The required output is the exact run of lines below that opens at the line with "def execFtuCfgWrite (who" and closes at the line with "def execSeasonRequest (who".

···

/-- L2_CLEAN_START (R130): EN = 0. -/
def execL2CleanStart (who : Requester) (t : TrioId) (v : Dword) (s : State) : Host.Outcome State Fault Refusal :=
  s.rowWrite who (l2CtlR t.val) v
/-- L2_ENABLE (R131): EN = 1. -/
def execL2Enable (who : Requester) (t : TrioId) (v : Dword) (s : State) : Host.Outcome State Fault Refusal :=
  s.rowWrite who (l2CtlR t.val) v
/-- L1D_DISABLE (R132): L1D_EN = 0. -/
def execL1dDisable (who : Requester) (c : CoreId) (v : Dword) (s : State) : Host.Outcome State Fault Refusal :=
  s.rowWrite who (coreCacheR c.val) v
/-- MSC_CLEAN_START (R133): EN = 0. -/
def execMscCleanStart (who : Requester) (v : Dword) (s : State) : Host.Outcome State Fault Refusal :=
  s.rowWrite who mscCtlR v
/-- HIT_CFG_WRITE (R138). -/
def execHitCfgWrite (who : Requester) (v : Dword) (s : State) : Host.Outcome State Fault Refusal :=
  s.rowWrite who ⟨.hitCfg, 0, 0, 0⟩ v
/-- TQ_QUOTA_WRITE (R159). -/
def execTqQuotaWrite (who : Requester) (t : Tid) (v : Dword) (s : State) : Host.Outcome State Fault Refusal :=
  s.rowWrite who ⟨.tqQuota, 0, t.val, 0⟩ v
/-- TQ_RELEASE (R159). -/
def execTqRelease (who : Requester) (t : Tid) (v : Dword) (s : State) : Host.Outcome State Fault Refusal :=
  s.rowWrite who ⟨.tqRelease, 0, t.val, 0⟩ v
/-- PLINK_RETRAIN (R164): RETRAIN = 1. -/
def execPlinkRetrain (who : Requester) (d : DieId) (v : Dword) (s : State) : Host.Outcome State Fault Refusal :=
  s.rowWrite who ⟨.plinkCtl, d.val, 0, 0⟩ v
/-- PLINK_CLRCNT (R164): CLRCNT = 1. -/
def execPlinkClrcnt (who : Requester) (d : DieId) (v : Dword) (s : State) : Host.Outcome State Fault Refusal :=
  s.rowWrite who ⟨.plinkCtl, d.val, 0, 0⟩ v
/-- STGO (R212): STGO = 1. -/
def execStgo (who : Requester) (t : TrioId) (v : Dword) (s : State) : Host.Outcome State Fault Refusal :=
  s.rowWrite who ⟨.trioRctl, t.val, 0, 0⟩ v
/-- TRIO_INJ_GO: GO = 1. -/
def execTrioInjGo (who : Requester) (t : TrioId) (v : Dword) (s : State) : Host.Outcome State Fault Refusal :=
  s.rowWrite who ⟨.trioInj, t.val, 0, 0⟩ v
/-- FTU_CFG_WRITE (R223). -/
def execFtuCfgWrite (who : Requester) (v : Dword) (s : State) : Host.Outcome State Fault Refusal :=
  s.rowWrite who ftuCfgR v
/-- FTU_ALIGN_WRITE (R223, R226). -/
def execFtuAlignWrite (who : Requester) (v : Dword) (s : State) : Host.Outcome State Fault Refusal :=
  s.rowWrite who ftuAlignR v
/-- SEASON_LOAD_GO (R238): GO = 1. -/
def execSeasonLoadGo (who : Requester) (v : Dword) (s : State) : Host.Outcome State Fault Refusal :=
  s.rowWrite who ⟨.seasonLoad, 0, 0, 0⟩ v
/-- SEASON_REQUEST (R240): REQ = 1. -/
def execSeasonRequest (who : Requester) (v : Dword) (s : State) : Host.Outcome State Fault Refusal :=
  s.rowWrite who seasonCtlR v
/-- SEASON_ENABLE (R240): EN = 1. -/
def execSeasonEnable (who : Requester) (v : Dword) (s : State) : Host.Outcome State Fault Refusal :=
  s.rowWrite who seasonCtlR v
/-- CXQ_DOORBELL (R277). -/
def execCxqDoorbell (who : Requester) (q : Fin 33) (v : Dword) (s : State) : Host.Outcome State Fault Refusal :=
  s.rowWrite who ⟨.cxqIdx, 0, q.val, 0⟩ v
/-- SLOT_IMAGE_WRITE (R259): a doubleword of a slot's page. -/
def execSlotImageWrite (who : Requester) (t : TrioId) (slot : Fin 64) (off : BitVec 12) (v : Dword) (s : State) :
    Host.Outcome State Fault Refusal :=
  done (s.write who (trioBase t.val + 0x80000 + 0x1000 * slot.val + off.toNat) 3 v)
/-- TNT_RST_GO (R293): GO = 1. -/
def execTntRstGo (who : Requester) (v : Dword) (s : State) : Host.Outcome State Fault Refusal :=
  s.rowWrite who ⟨.tntRst, 0, 0, 0⟩ v
/-- TNT_CFG_WRITE (R292). -/
def execTntCfgWrite (who : Requester) (t : Tid) (v : Dword) (s : State) : Host.Outcome State Fault Refusal :=
  s.rowWrite who ⟨.tntCfg, 0, t.val, 0⟩ v
/-- QDMA_DOORBELL (R299): a queue's TAIL. -/
def execQdmaDoorbell (who : Requester) (t : Tid) (v : Dword) (s : State) : Host.Outcome State Fault Refusal :=
  s.rowWrite who ⟨.qdmaIdx, 0, t.val, 0⟩ v
/-- SEC_STAT_RESTART (R307): RESTART = 1. -/
def execSecStatRestart (who : Requester) (v : Dword) (s : State) : Host.Outcome State Fault Refusal :=
  s.rowWrite who secStatReg v
/-- SEAL_HOLD_WRITE (R309). -/
def execSealHoldWrite (who : Requester) (hi : Bool) (v : Dword) (s : State) : Host.Outcome State Fault Refusal :=
  s.rowWrite who ⟨if hi then .sealHoldHi else .sealHoldLo, 0, 0, 0⟩ v
/-- DEBUG_CHALLENGE (R311): CHAL = 1. -/
def execDebugChallenge (who : Requester) (v : Dword) (s : State) : Host.Outcome State Fault Refusal :=
  s.rowWrite who dbgAuthR v
/-- DEBUG_VERIFY (R311): GO = 1. -/
def execDebugVerify (who : Requester) (v : Dword) (s : State) : Host.Outcome State Fault Refusal :=
  s.rowWrite who dbgAuthR v
/-- EVG_TRIG (R320). -/
def execEvgTrig (who : Requester) (g : Fin 64) (v : Dword) (s : State) : Host.Outcome State Fault Refusal :=
  s.rowWrite who ⟨.evgTrig, 0, g.val, 0⟩ v
/-- EVG_PEND_WRITE (R313, R320). -/
def execEvgPendWrite (who : Requester) (g : Fin 64) (v : Dword) (s : State) : Host.Outcome State Fault Refusal :=
  s.rowWrite who ⟨.evgPend, 0, g.val, 0⟩ v
/-- EVG_GCTL_WRITE (R321). -/
def execEvgGctlWrite (who : Requester) (g : Fin 64) (v : Dword) (s : State) : Host.Outcome State Fault Refusal :=
  s.rowWrite who ⟨.evgGctl, 0, g.val, 0⟩ v
/-- EVG_ROUTE_WRITE (R314, R315). -/
def execEvgRouteWrite (who : Requester) (n : BitVec 11) (v : Dword) (s : State) : Host.Outcome State Fault Refusal :=
  s.rowWrite who ⟨.evgRoute, 0, n.toNat / 32, n.toNat % 32⟩ v
/-- CP_VFDB_MSI: some bit of MSI is 1. VF 0 does not exist. -/
def execCpVfdbMsi (who : Requester) (t : Tid) (v : Dword) (s : State) : Host.Outcome State Fault Refusal :=
  s.rowWrite who ⟨.cpVfdb, 0, t.val, 0⟩ v
/-- QUAD_CFG_WRITE (R355). -/
def execQuadCfgWrite (who : Requester) (q : QuadId) (v : Dword) (s : State) : Host.Outcome State Fault Refusal :=
  s.rowWrite who ⟨.quadCfg, 0, q.val, 0⟩ v
/-- MAILBOX_GO (R367). -/
def execMailboxGo (who : Requester) (t : Tid) (v : Dword) (s : State) : Host.Outcome State Fault Refusal :=
  s.rowWrite who ⟨.mbGo, 0, t.val, 0⟩ v
/-- VOTE_ROUND (R368). -/
def execVoteRound (who : Requester) (ch : Fin 64) (v : Dword) (s : State) : Host.Outcome State Fault Refusal :=
  s.rowWrite who ⟨.voteRound, 0, ch.val, 0⟩ v
/-- LSRC_CTL_WRITE (R373, R384). -/
def execLsrcCtlWrite (who : Requester) (id : BitVec 9) (v : Dword) (s : State) : Host.Outcome State Fault Refusal :=
  s.rowWrite who (lsrc id.toNat) v
/-- LACE_SINK_WRITE (R387). -/
def execLaceSinkWrite (who : Requester) (v : Dword) (s : State) : Host.Outcome State Fault Refusal :=
  s.rowWrite who laceSinkR v
/-- POWER_REQUEST (R404): GO = 1. -/
def execPowerRequest (who : Requester) (v : Dword) (s : State) : Host.Outcome State Fault Refusal :=
  s.rowWrite who pwrReqR v
/-- MODULE_RESET (R405): KIND = 1. -/
def execModuleReset (who : Requester) (v : Dword) (s : State) : Host.Outcome State Fault Refusal :=
  s.rowWrite who rstCtlR v
/-- DIE_RESET (R406): KIND = 2. -/
def execDieReset (who : Requester) (v : Dword) (s : State) : Host.Outcome State Fault Refusal :=
  s.rowWrite who rstCtlR v
/-- TRIO_RESET (R406): KIND = 3. -/
def execTrioReset (who : Requester) (v : Dword) (s : State) : Host.Outcome State Fault Refusal :=
  s.rowWrite who rstCtlR v
/-- CORE_RESET (R406): KIND = 4. -/
def execCoreReset (who : Requester) (v : Dword) (s : State) : Host.Outcome State Fault Refusal :=
  s.rowWrite who rstCtlR v
/-- SOLE_CTL_COMMIT (R423): COMMIT = 1. -/
def execSoleCtlCommit (who : Requester) (v : Dword) (s : State) : Host.Outcome State Fault Refusal :=
  s.rowWrite who ⟨.soleCtl, 0, 0, 0⟩ v
/-- SNAP (R422): SNAP = 1. -/
def execSnap (who : Requester) (v : Dword) (s : State) : Host.Outcome State Fault Refusal :=
  s.rowWrite who ⟨.soleCtl, 0, 0, 0⟩ v
/-- REFRESH (R426): REFRESH = 1. -/
def execRefresh (who : Requester) (v : Dword) (s : State) : Host.Outcome State Fault Refusal :=
  s.rowWrite who ⟨.soleCtl, 0, 0, 0⟩ v
/-- SOLE_READ_GO (R427): GO = 1 of an engine; TID 0 names the system engine. -/
def execSoleReadGo (who : Requester) (t : Tid) (v : Dword) (s : State) : Host.Outcome State Fault Refusal :=
  s.rowWrite who (soleCtl t.val) v
/-- BOOT_STORE_END (R430): BSTORE = 1. -/
def execBootStoreEnd (who : Requester) (v : Dword) (s : State) : Host.Outcome State Fault Refusal :=
  s.rowWrite who ⟨.bootStat, 0, 0, 0⟩ v
/-- CDT_LOCK (R65): LOCK = 1. -/
def execCdtLock (who : Requester) (v : Dword) (s : State) : Host.Outcome State Fault Refusal :=
  s.rowWrite who cdtCtlR v
/-- PMB_DOORBELL (R437): a ring's TAIL. -/
def execPmbDoorbell (who : Requester) (ring : Fin 2) (v : Dword) (s : State) : Host.Outcome State Fault Refusal :=
  s.rowWrite who ⟨.pmbIdx, 0, ring.val, 0⟩ v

···

#### Task solution
def execFtuCfgWrite (who : Requester) (v : Dword) (s : State) : Host.Outcome State Fault Refusal :=
  s.rowWrite who ftuCfgR v
/-- FTU_ALIGN_WRITE (R223, R226). -/
def execFtuAlignWrite (who : Requester) (v : Dword) (s : State) : Host.Outcome State Fault Refusal :=
  s.rowWrite who ftuAlignR v
/-- SEASON_LOAD_GO (R238): GO = 1. -/
def execSeasonLoadGo (who : Requester) (v : Dword) (s : State) : Host.Outcome State Fault Refusal :=
  s.rowWrite who ⟨.seasonLoad, 0, 0, 0⟩ v
/-- SEASON_REQUEST (R240): REQ = 1. -/
def execSeasonRequest (who : Requester) (v : Dword) (s : State) : Host.Outcome State Fault Refusal :=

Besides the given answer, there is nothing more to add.